Ethical risks in AI and data analytics
At the core of this customer-centric transformation lies technology. While AI and Data analytics offer significant opportunities for insurers to better understand and meet the needs of their customers, they also introduce complex ethical challenges. As mentioned above, the rise of highly personalized pricing models also raises concerns about affordability, particularly for those deemed high-risk.
The European Insurance and Occupational Pensions Authority (EIOPA) has been proactive in developing ethical frameworks to address these risks. One of the main concerns is algorithmic bias, where AI-based pricing and risk assessment algorithms could inadvertently disadvantage certain customer groups based on incomplete or biased data sets. This could lead to unfair treatment, where individuals are charged higher premiums or denied coverage due to factors beyond their control. To address this, insurers may need to decide between augmented underwriting, where human judgment is combined with AI insights to ensure fairness, and algorithmic underwriting, which relies solely on automated processes.

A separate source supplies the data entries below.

/-- WAVE (R82). -/
def lawWave (t : List Host.Cell) (p : Vec) (ref : Int) (act : List Nat) : List (Nat × Fl) :=
  act.map fun f =>
    let sp := spkD t f
    let free := decide (sp.aim = ⟨0, 0, 0⟩)
    let c := (aimVec sp.aim).dot (unitVec p sp.pos)
    let taper := Fl.ofInt f32 (sp.taper + 1 : Nat) (-8)
    let root := if ref = 0 then fOne
      else Fl.sqrt f32 (Fl.div f32 (fq16 ref) (Fl.max2 (lawDist (distRaw p sp.pos)) (fq16 ref)))
    (f, if !free && Fl.le c fZero then fZero
      else Fl.mul f32 (Fl.mul f32 taper (if free then fOne else c)) root)

/-! ## Targets (R76, R78) -/

/-- The target delay of a cell in samples with 16 fractional bits, before the lanes' clamp (R76). -/
def targetDelay (t : List Host.Cell) (d : ObjD) (sp : Spk) (p : Vec) (fr geoC : Nat) : Int :=
  let num : Int := if d.law = 3 then
      match d.zones.find? fun z => sp.zones.contains z with
      | some z =>
        let a := 0x06FBC800 + 16 * z
        tbS t (a + 12) 4 - (distRaw sp.pos (tbVec t a 4) : Nat)
      | none => 0
    else (distRaw p sp.pos : Nat) - d.ref
  min (max (rndDiv (num * fr * 2 ^ 22) geoC + sp.dTrim) 0) (2 ^ 40 - 1)

/-- The target gain of a cell (R78). -/
def targetGain (d : ObjD) (sp : Spk) (law dm : Fl) : Int :=
  let g := Fl.mul f32 (Fl.mul f32 (Fl.mul f32 (Fl.ofInt f32 d.gain (-22)) law) dm) (Fl.ofInt f32 sp.gTrim (-22))
  if d.mute then 0 else (if sp.pol then g.neg else g).q2_22

/-- What an object gives in a block: its targets, distance-model distance and a VBAP miss. -/
structure ObjOut where
  tgts : List CellTgt
  dm : Option Nat
  miss : Bool
deriving DecidableEq, Repr

/-- The far maximum in raw samples (R119). -/
def farMax : Int := 130944 * 65536

/-- The active set of an object: the feeds of R66, before the speakers' EN; an uncorrectable mask is empty (R37), and a ZONE
object has no zone to align to where the zone's entry is uncorrectable (R66, R76; assumption 63). -/
def activeSet (t : List Host.Cell) (bad : Nat → Nat → Bool) (d : ObjD) : List (Nat × Spk) :=
  let lost := !d.setZones && bad (0x06FBB000 + 48 * d.mask) 48
  ((List.range 384).map fun f => (f, spkD t f)).filter fun x =>
    !lost && inSet t d x.1 x.2 &&
      (decide (d.law ≠ 3) || (d.zones.any fun z => x.2.zones.contains z && !bad (0x06FBC800 + 16 * z) 16))

/-- The distance-model distance D_M of an object at `p` (R79): none where the spec states none (WAVE, ZONE, and DBAP over an
empty set). -/
def objDm (org p : Vec) (d : ObjD) (set : List (Nat × Spk)) : Option Nat :=
  if d.law = 0 then some (distRaw p org)
  else if d.law = 1 then set.foldl (fun m x => some (min (m.getD 0x7FFFFFFF) (distRaw p x.2.pos))) none
  else none

/-- The targets of an object at position `p` (R66, R76 to R84); `bad a n` tells an uncorrectable entry, which acts as disabled
(R37), and `on` whether the object takes cells at all. -/
def objTargets (t : List Host.Cell) (org : Vec) (fr geoC : Nat) (bad : Nat → Nat → Bool) (on : Bool) (o : Nat) (d : ObjD)
    (p : Vec) : ObjOut :=
  let set := activeSet t bad d
  let dmR := objDm org p d set
  let act := if on then set.filter fun x => x.2.en && !bad (spkAddr x.1) 32 else []
  let fs := act.map (·.1)
  let (laws, miss) :=
    if !on then ([], false)
    else if d.law = 0 then lawVbap t bad org p d.spread fs
    else if d.law = 1 then (lawDbap t p d.spread d.dbapA fs, false)
    else if d.law = 2 then (lawWave t p d.ref fs, false)
    else (fs.map fun f => (f, fOne), false)
  let dm := match dmR with
    | some v => distGain d.dist d.ref v
    | none => fOne
  let d1 := { d with zones := d.zones.filter fun z => !bad (0x06FBC800 + 16 * z) 16 }
  let tg := (act.zip laws).map fun x =>
    ({ key := 384 * o + x.1.1, d := targetDelay t d1 x.1.2 p fr geoC, g := targetGain d x.1.2 x.2.2 dm,
       prio := d.prio, dop := d.dop, maxS := d.dopMax, stepTo := d.stepTo } : CellTgt)
  ⟨tg, dmR, miss⟩

/-! ## The engine's step for a block -/

/-- A GEO_EVT event sets and is recorded (R91). -/
def State.geoEvt (s : State) (bit kind obj slot blk : Nat) : State :=
  (s.evt Reg.GEO_EVT bit).note 0x06 0x40 ([b8 kind] ++ leBytes 2 obj ++ [b8 slot] ++ leBytes 6 blk)

/-- The instant of block `n`'s last sample (R25). -/
def State.tn (s : State) (n : Nat) : Nat := s.blk.t0 + ((n + 1) * s.blk.b - 1) * 1000000000 / s.blk.fr

/-- The snapshot at Sn: application entries stay as they were while FREEZE is seen set (R25, R64); a standby takes the
Gauntlet object entries from the copy that the log keeps (R297). -/
def State.takeSnap (s : State) (n : Nat) : State :=
  let cur := s.sram.filter fun e => decide (0x06F80000 ≤ e.1) && decide (e.1 < 0x06FC0000)
  let freeze := s.bitR Reg.GEO_CTL 0
  let tables := if freeze && s.geo.frozen then
      let app := s.geo.last.filter fun e => !s.gntEntry e.1
      (cur.filter fun e => s.gntEntry e.1).foldl (fun m e => Store.set sramDef m e.1 e.2) app
    else cur
  let regs := [Reg.GEO_C, Reg.GEO_ORG_X, Reg.GEO_ORG_Y, Reg.GEO_ORG_Z, Reg.RND_HOP_THR, Reg.RND_STEP_MIN].map
    fun a => (a, s.reg a)
  let used := if s.follows then
      (s.twin.gobj.foldl (fun m e => Store.set sramDef m e.1 e.2) (tables.filter fun e => !s.gntEntry e.1)) else tables
  let snap : GeoSnap := ⟨n, used, regs, s.geo.fab, []⟩
  let desc := used.filter fun e => decide (e.1 < objStAddr 0)
  { s with geo := { s.geo with
    frozen := freeze, last := tables, snaps := s.geo.snaps ++ [snap]
    desc := (n, desc) :: (s.geo.desc.filter fun e => decide (n < e.1 + 4) && decide (e.1 < n)) } }

/-- A write of a word of the object, trajectory and speaker tables that takes effect: logged by a duty unit, and a word 11 of
a trajectory slot noted for the blocks not yet computed (R68). -/
def State.tableWrite (s : State) (a : Nat) (v : Word) : State :=
  if trackedRo a then s else
  let s1 := (s.logWrite a v).sramHostWrite a v
  if 0x06F88000 ≤ a ∧ a < 0x06FB8000 ∧ (a - 0x06F88000) % 48 = 44 then
    let k := (a - 0x06F88000) / 48
    { s1 with geo := { s1.geo with snaps := s1.geo.snaps.map fun (g : GeoSnap) => { g with w11 := k :: g.w11 } } }
  else s1

/-- Clear VALID of a trajectory slot. -/
def State.clearSeg (s : State) (o slot : Nat) : State :=
  let a := trajAddr o slot + 44
  if s.follows ∧ s.gntEntry a then
    { s with twin := { s.twin with gobj := Store.putBytes sramDef s.twin.gobj a (leBytes 4 (putBit (w32 (leNat (Store.bytes sramDef s.twin.gobj a 4))) 24 false).toNat) } }
  else s.putWord a (putBit (s.sw a) 24 false)

/-- The part of GEOMETRY_DONE for one object: retirement, events and the state entry; its targets join `acc`. SEG where no
segment is active, and D_M where R79 states none or the object has no position, are free values (assumption 19). -/
def State.geoObject (s : State) (g : GeoSnap) (acc : List CellTgt) (o : Nat) : State × List CellTgt :=
  if s.geo.stopped.contains (g.blk, o) then (s, acc) else
  let t := g.tables
  let tn := s.tn g.blk
  let bad (a n : Nat) : Bool := s.sramBad.any fun b => decide (b.array = 14) && b.hard &&
    decide (a < 0x06F80000 + 8 * b.word + 8) && decide (0x06F80000 + 8 * b.word < a + n)
  let d0 := objD t (objAddr o)
  let d := if bad (objAddr o) 32 then { d0 with en := false } else d0
  let p := objPos t g.fab (fun x => bad (trajAddr o x) 48)
    (if bad (objStAddr o) 32 then [] else s.sramBytes (objStAddr o) 32) d o tn
  let hold := s.geo.frozen && !decide (s.mode.objects ≤ o + 32)
  let keep (slot : Nat) : Bool := hold || g.w11.contains (8 * o + slot)
  let retire := p.retire.filter fun x => !keep x
  let badS := p.bad.filter fun x => !keep x
  let s := s.each retire fun s x => (s.clearSeg o x).count Reg.GEO_SEG_RETIRED 1
  let s := s.each badS fun s x => ((s.clearSeg o x).count Reg.GEO_SEG_INVALID 1).geoEvt 0 1 o x g.blk
  let s := s.when p.sat fun s => (s.count Reg.GEO_POS_SAT 1).geoEvt 1 2 o 0 g.blk
  let on := d.en && s.rendered o && (p.placed || decide (d.law = 3))
  let rv (a : Nat) : Nat := (Store.get (fun _ => 0) g.regs a).toNat
  let org : Vec := ⟨sext 32 (rv Reg.GEO_ORG_X), sext 32 (rv Reg.GEO_ORG_Y), sext 32 (rv Reg.GEO_ORG_Z)⟩
  let out := objTargets t org s.blk.fr (rv Reg.GEO_C) bad on o d p.pos
  let s := s.when out.miss fun s => (s.count Reg.GEO_VBAP_MISS 1).geoEvt 2 3 o 0 g.blk
  let (s, dm) := match (if p.placed then out.dm else none) with
    | some v => (s, v)
    | none => (s.draw, s.freeNat % 2 ^ 32)
  let (s, seg) := match p.seg with
    | some v => (s, v)
    | none => (s.draw, s.freeNat % 8)
  let flags := seg + 8 * p.held.toNat + 16 * p.placed.toNat + 32 * p.sat.toNat
  let entry := leBytes 4 (toBits 32 p.pos.x) ++ leBytes 4 (toBits 32 p.pos.y) ++ leBytes 4 (toBits 32 p.pos.z) ++
    [b8 flags, 0, 0, 0] ++ leBytes 4 dm ++ leBytes 2 out.tgts.length ++ leBytes 6 g.blk ++ [0, 0, 0, 0]
  let s := { s with geo := { s.geo with prev := Store.set (fun _ => []) s.geo.prev o (s.sramBytes (objStAddr o) 32) } }
  (s.putArray (objStAddr o) entry, acc ++ out.tgts)

end Sys2Proof.Machine
end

To mitigate these risks, the "Human-in-the-Loop" principle plays a crucial role, ensuring that human oversight remains a key part of AI decision-making processes. By involving human experts in critical stages of AI-driven decisions, insurers can ensure that the final outcomes are fair, transparent, and ethical, helping to prevent biases.
Privacy concerns are also paramount. Advanced technologies, such as behavioral insurance and AI-driven products, rely on monitoring customers' actions, from driving habits to lifestyle choices. This can raise serious concerns about privacy. Even when customers give their consent for data collection, it does not necessarily eliminate the discomfort people might feel when all their actions are tracked, and this ongoing tension could undermine trust in insurance providers.
This creates a delicate balance for insurers, who must ensure that data collection is not only transparent and consensual but also respectful of customers' sense of autonomy and privacy.
Vincent Vankerkoven - Insurance Sector Lead at TriFinance
Regulatory efforts, such as the European Commission’s Financial Data Access (FIDA) proposal, that was introduced in June 2023, are crucial in - among other things - establishing responsible frameworks for managing customer data in non-life insurance products while protecting consumers from privacy violations and financial exclusion. Life insurance products have been deliberately excluded, as the draft proposal highlights concerns that data sharing in this area could lead to significant risks of financial exclusion, especially if it results in overly strict or discriminatory underwriting practices. The unintended consequence of such measures would be the creation of barriers that prevent certain individuals from accessing essential coverage—an outcome no one wants to see materialize.